Nothing but a number should be given: how many lines of the records include "theorem"?

____________________

theorem witness_CompletionObjects :
    (let s := loading { Spine.zero with answer := some (.data unit8 0), barPh := 3, poll := some 8 }
     let ea := s.readG 1 + BitVec.ofInt 64 (3#24).toInt
     let seen := unit8.toNat / 2 ^ (8 * (ea.toNat % 64)) % 2 ^ 64
     ea.toNat % 8 = 0 ∧ s.here.answer = some (.data unit8 0) ∧ (s.readG 1).toNat ≤ seen ∧ seen / 2 ^ 32 ≠ s.here.barPh.toNat ∧ s.here.poll.isSome = true)
    ∧ (loading Spine.zero).drained 1 = true ∧ (loading Spine.zero).released 1 5 = true := by
  decide +kernel

/-- A stream of one granule of range 1, and a copy of two units, under the world key. -/
def streamBlock : Vec := block [0x100000, 0, 16, 0, 0, 0, 9 <<< 5, 1 + 2 ^ 48]
def copyBlock : Vec := block [0x100000, 0x110000, 128, 0, 2 ^ 48, 2 ^ 48]

/-- STRM with a count of zero, and one whose key slot is not LIVE. -/
theorem witness_FormsThatFault_stream :
    (let blk := block [0x100000, 0, 0, 0, 0, 0, 9 <<< 5, 1 + 2 ^ 48]
     let s := mapped (onSpine (pooled Spine.zero blk))
     let b := Block.ofVec blk
     s.readBlock fromPool = .inr blk ∧ b.frow < (s.sig 1).ht ∧ b.fcol < (s.sig 1).wd ∧ (s.ctx 1 (ctxKey 1 b.frow b.fcol 0)).kind = .free
       ∧ s.rangeClosed 0 b.ridx = false ∧ s.rangeThere 0 = .ok ()
       ∧ (Block.refused blk (Range.ofVec (s.rangeVec 0 b.ridx)) (s.addressing 0 b.ridx)).isSome = true)
    ∧ (let blk := block [0x100000, 0, 16, 0, 0, 0, 9 <<< 5, 1 + 5 * 2 ^ 16]
       let s := mapped (onSpine (pooled Spine.zero blk))
       let b := Block.ofVec blk
       s.readBlock fromPool = .inr blk ∧ Block.refused blk (Range.ofVec (s.rangeVec 0 b.ridx)) (s.addressing 0 b.ridx) = none
       ∧ s.keyValid 0 (keyFields b.keysel).1 (keyFields b.keysel).2.1 (keyFields b.keysel).2.2 = false) := by
  decide +kernel

theorem witness_EngineStarts :
    (let s := mapped (onSpine (pooled Spine.zero streamBlock))
     let b := Block.ofVec streamBlock
     s.readBlock fromPool = .inr streamBlock ∧ b.frow < (s.sig 1).ht ∧ b.fcol < (s.sig 1).wd ∧ (s.ctx 1 (ctxKey 1 b.frow b.fcol 0)).kind = .free
       ∧ s.rangeClosed 0 b.ridx = false ∧ s.rangeThere 0 = .ok () ∧ Block.refused streamBlock (Range.ofVec (s.rangeVec 0 b.ridx)) (s.addressing 0 b.ridx) = none
       ∧ s.keyValid 0 (keyFields b.keysel).1 (keyFields b.keysel).2.1 (keyFields b.keysel).2.2 = true)
    ∧ (let s := mapped (onSpine (pooled Spine.zero copyBlock))
       s.readBlock fromPool = .inr copyBlock ∧ (s.ctx 1 0).kind = .free ∧ copyRefused copyBlock 0 = none
         ∧ s.keyRefused [(0, blockWord copyBlock 4), (0, blockWord copyBlock 5)] = none)
    ∧ (stepRefused (block [0, 0, 0, 1, 0, 2 ^ 48]) = none ∧ (fiveThree.sig 1).launches = [] ∧ fiveThree.earlierStores 1 = [])
    ∧ fiveThree.waitedHandles se = some [0] ∧ (∀ k ∈ [0], (fiveThree.ctx 1 k).kind = .free) := by
  decide +kernel

/-- A spine whose controller answers now, whatever number of waits is open (log 1, DESIGN CHOICE). -/
def answered (g : Tab Word) : State := onSpine { regs g with progress := Config.controllerWait 0 }

theorem witness_CaptureCounters :
    (fiveThree.here.capture.on = false ∧ (fiveThree.readG 1).toNat % 256 < 10)
    ∧ ((onSpine { Spine.zero with capture := { Capture.zero with on := true } }).here.capture.on = true
      ∧ 10 ≤ ((onSpine (regs [(1, 10)])).readG 1).toNat % 256)
    ∧ (let s := onSpine { Spine.zero with waiting := true, progress := 1, capture := { Capture.zero with on := true } }
       s.here.waiting = true ∧ s.here.progress ≠ 0 ∧ s.spineStores s.focus.sig = []) := by
  decide +kernel

/-- R191: a running capture reads its counter of idx 2. -/
theorem test_cntrRead :
    gives (exec (.cntrRead { sg with gd := 4, sub := 3 ||| 2 <<< 3 }) (onSpine { Spine.zero with capture := { Capture.zero with counters := [(2, 99)] } }))
      (fun t => t.regG 4 == 99) = true := by decide +kernel

/-- Objects: folio set of the own signature (kind 0), with one subscription and one pin held. -/
def journalled : State :=
  let s := answered [(1, 2), (2, 3), (3, 0)]
  let s := s.setSig 1 { s.sig 1 with subs := [⟨1, 0, 0, 5⟩, ⟨2, 0, 0, 4⟩], pins := [⟨1, 0⟩] }
  { s with journal := { s.journal with lastApplied := [(completeObject 0 1 0, 7)] } }

theorem witness_JournalAndKeyInstructions :
    journalled.controllerAnswers = true
    ∧ ((journalled.readG 1).toNat % 64 ≤ 20 ∧ (journalled.readG 2).toNat < 32 ∧ (1 ≤ 3 ∧ 3 ≤ 15) ∧ (∀ u ∈ (journalled.sig 1).subs, u.number ≠ 3)
      ∧ ∀ j < 3, 1 ≤ j → ∃ u ∈ (journalled.sig 1).subs, u.number = j)
    ∧ (objectLegal (journalled.readG 3) = true ∧ (journalled.sig 1).pins.length < 16)
    ∧ (journalled.journal.lastApplied.find? fun q => q.1 = completeObject 0 1 (journalled.readG 3)) = some (completeObject 0 1 (journalled.readG 3), 7)
    ∧ ((journalled.sig 1).subs.find? fun u => u.number = (journalled.readG 1).toNat) = some ⟨2, 0, 0, 4⟩ ∧ (journalled.readG 2).toNat < 4 := by
  refine ⟨decide_eq_true (p := Config.controllerWait 0 ≤ Config.controllerWait 0) (Nat.le_refl _), ?_⟩
  decide +kernel

/-- Key slot 1 LIVE for interface 0 with generation 5, and slot 2 free. -/
def keyed : State :=
  let s := answered [(1, 0x500001), (2, 0x10000)]
  { s.setHere { s.here with progress := 1 } with
    keySlots := [(1, { KeySlot.free with live := true, sgen := 5 })], ifaces := [(0, { Iface.zero with worldKey := some 0, conf := 0x20000 })] }

theorem witness_JournalAndKeyInstructions_keys :
    keyed.keyTurn = true
    ∧ ((keyed.readG 2).toNat % 2 ^ 16 = 0 ∧ (keyed.readG 2).toNat < 2 ^ 56 ∧ keyed.keysServed = true ∧ keyed.liveSlots 0 < (keyed.iface 0).quota
      ∧ lowestFree 1 keyed.keySlots = 2)
    ∧ ((keyed.readG 1).toNat < 2 ^ 32 ∧ (keyed.keySlot 1).live = true ∧ (keyed.keySlot 1).sgen = (keyed.readG 1).toNat / 2 ^ 20
      ∧ (keyed.keySlot 1).owner = 0 ∧ (keyed.retireOld.keySlot 1).old = none) := by
  decide +kernel

/-- A blocking record of interface 1 waits, and the signature's gang is itself. -/
def yielding : State :=
  { fiveThree with platform := { fiveThree.platform with carve := 2 ^ 56 }, ifaces := [(1, { Iface.zero with queue := [⟨0, 0, true, 0, 0, 0, none, true, none⟩] })] }

theorem witness_TrapAndYield :
    fiveThree.yieldTo 1 = false ∧ yielding.yieldTo 1 = true ∧ yielding.placedGang 1 = [1] ∧ (yielding.sig 1).waves = []
    ∧ yielding.platform.store + (if (yielding.sig 1).reservedStore = 0 then imageRoom (yielding.sig 1).ht (yielding.sig 1).wd else 0) ≤ yielding.storeSize
    ∧ (fiveThree.recordFault 0 (fiveThree.slotFault 0x0F 2 3 7 5)).2.isSome = false
    ∧ ((mapped (fiveThree.setIface 0 { Iface.zero with farea := 0x100004 })).recordFault 0 (fiveThree.slotFault 0x0F 2 3 7 5)).2.isSome = true := by
  decide +kernel

/-! ### Elements -/

/-- v1 = INT16 lanes of 5, v2 of −3, v3 stale; v4, v5, v6 as the example of MMAS gives them, and a1 of −0.25; s1 = 64, s2 = 7;
k1 of the even byte lanes; b1 declared, FULL at granules 4 and 5; b2 declared and EMPTY. -/
def elem : Element :=
  { Element.zero with
    v := [(1, vec (splat 16 5) 14), (2, vec (splat 16 0xFFFD) 14), (4, ⟨splat 8 0x3C, 1, 3, true, false⟩), (5, ⟨splat 8 0x30, 1, 3, true, false⟩),
      (6, ⟨BitVec.ofNat 512 (lanesOf 8 8 0x81 + lanesOf 8 8 0x7E * 2 ^ 64), 1, 13, true, false⟩), (7, vec (splat 32 0x3F800000) 9)]
    a := [(1, ⟨BitVec.ofNat 2048 (lanesOf 32 64 0xBE800000), 1, false, false⟩)]
    s := scalars [(1, 64), (2, 7)]
    k := [(1, ⟨0x5555555555555555, 1, false⟩)]
    b := [(1, ⟨({ base := 4, cnt := 2, st := 2, fcnt := 2, void := false, fmt := 9, scaled := false } : BufferDesc).toWord, 1, false⟩),
      (2, ⟨({ base := 8, cnt := 2, st := 0, fcnt := 0, void := false, fmt := 0, scaled := false } : BufferDesc).toWord, 1, false⟩)]
    pad := [(1, ⟨splat 8 0x81, 1, false⟩), (4, ⟨splat 32 0x40000000, 1, false⟩)] }
def element : State := onElement elem

/-- A result that is queued. -/
def queued (i : Instr) (s : State) (p : Write → Bool) : Bool :=
  gives (exec i s) fun t => t.elem.pending.any fun x => p x.write

/-- Whether a write of a vector register gives a lane of some width a value, under a mask of ones or of zeros. -/
def laneIs (w j x : Nat) (on : Bool) : Write → Bool
  | .v _ data mask _ _ => laneOf data j w == x && laneOf mask j w == if on then 2 ^ w - 1 else 0
  | _ => false

/-- R204: 5 + (−3) = 2 in every INT16 lane; 5 · (−3) = −15. -/
theorem test_vadd : queued (.vadd { av with vd := 3, va := 1, vb := 2, ty := 14 }) element (laneIs 16 31 2 true) = true
    ∧ queued (.vmul { av with vd := 3, va := 1, vb := 2, ty := 14 }) element (laneIs 16 0 0xFFF1 true) = true := by decide +kernel

/-- The same in mode T, where a stale read traps. -/
def trapping : State := element.setSig 1 { element.sig 1 with record := 1#512 <<< 404 }

theorem witness_MaskedAndFaultingSlots :
    (((Instr.vadd, 1, [(1 : BitVec 5), 2], fun a b _ => fitted { av with va := 1, vb := 2, ty := 14 } (intValue 14 a + intValue 14 b)) : (AV → Instr) × _ × _ × _)
        ∈ integerLanes { av with va := 1, vb := 2, ty := 14 })
    ∧ element.focus.suppressed = false ∧ guardAny { element with focus := { element.focus with lanes := 0 } }.env 16 = false
    ∧ (trapping.acts = true ∧ trapping.env.trap = true ∧ element.env.trap = false ∧ (trapping.elem.s.get (Tagged.zero 32) 3).gen ≠ trapping.env.gen)
    -- offsets out of line and out of range, from s1 = 64; granules 2 and 0 of b1, which is FULL, and granule 0 of b2, which is EMPTY
    ∧ (element.mayPadAt { bl with sb := 1 } = true ∧ element.padAt { bl with sb := 1, off := 1 } % 64 ≠ 0
      ∧ 0x18000 < element.padAt { bl with sb := 1, off := 0x17FC1 } + 64)
    ∧ (element.mayUse 1 = true ∧ (element.buffer 1).cnt ≤ element.padAt { bl with off := 2 } ∧ element.mayUse 2 = true
      ∧ element.padAt bl < (element.buffer 2).cnt ∧ (element.buffer 2).void = false ∧ (element.buffer 2).st ≠ 2)
    ∧ (element.elem.b.get (Tagged.zero 64) 3).gen ≠ element.env.gen
    ∧ (element.mayReadV 1 = true ∧ element.mayReadV 2 = true ∧ (element.seenV 1).fits 3 false = false)
    ∧ (element.ctx element.focus.sig (element.egressCtx 2)).kind ≠ .stream
    ∧ ((element.sig 1).byFault = false ∧ (element.sig 1).frozen = false ∧ (element.sig 1).stop = none) := by
  refine ⟨List.mem_cons_self, ?_⟩
  decide +kernel

/-- The conditions of a lane-wise instruction on v1 and v2 under k1, in a word of the sample element. -/
theorem witness_lanes :
    (let f : AV := { av with vd := 3, va := 1, vb := 2, ty := 14, kp := 1, kz := 1 }
     element.mayPerform f [f.va, f.vb] = true ∧ element.mayName f.rx true = true
       ∧ element.active f.kp 16 0 = true ∧ guardZero element.env = true ∧ element.maySource f.rx f.va = true ∧ element.mayReadK f.kp.toNat = true) := by
  decide +kernel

____________________

Written answer
11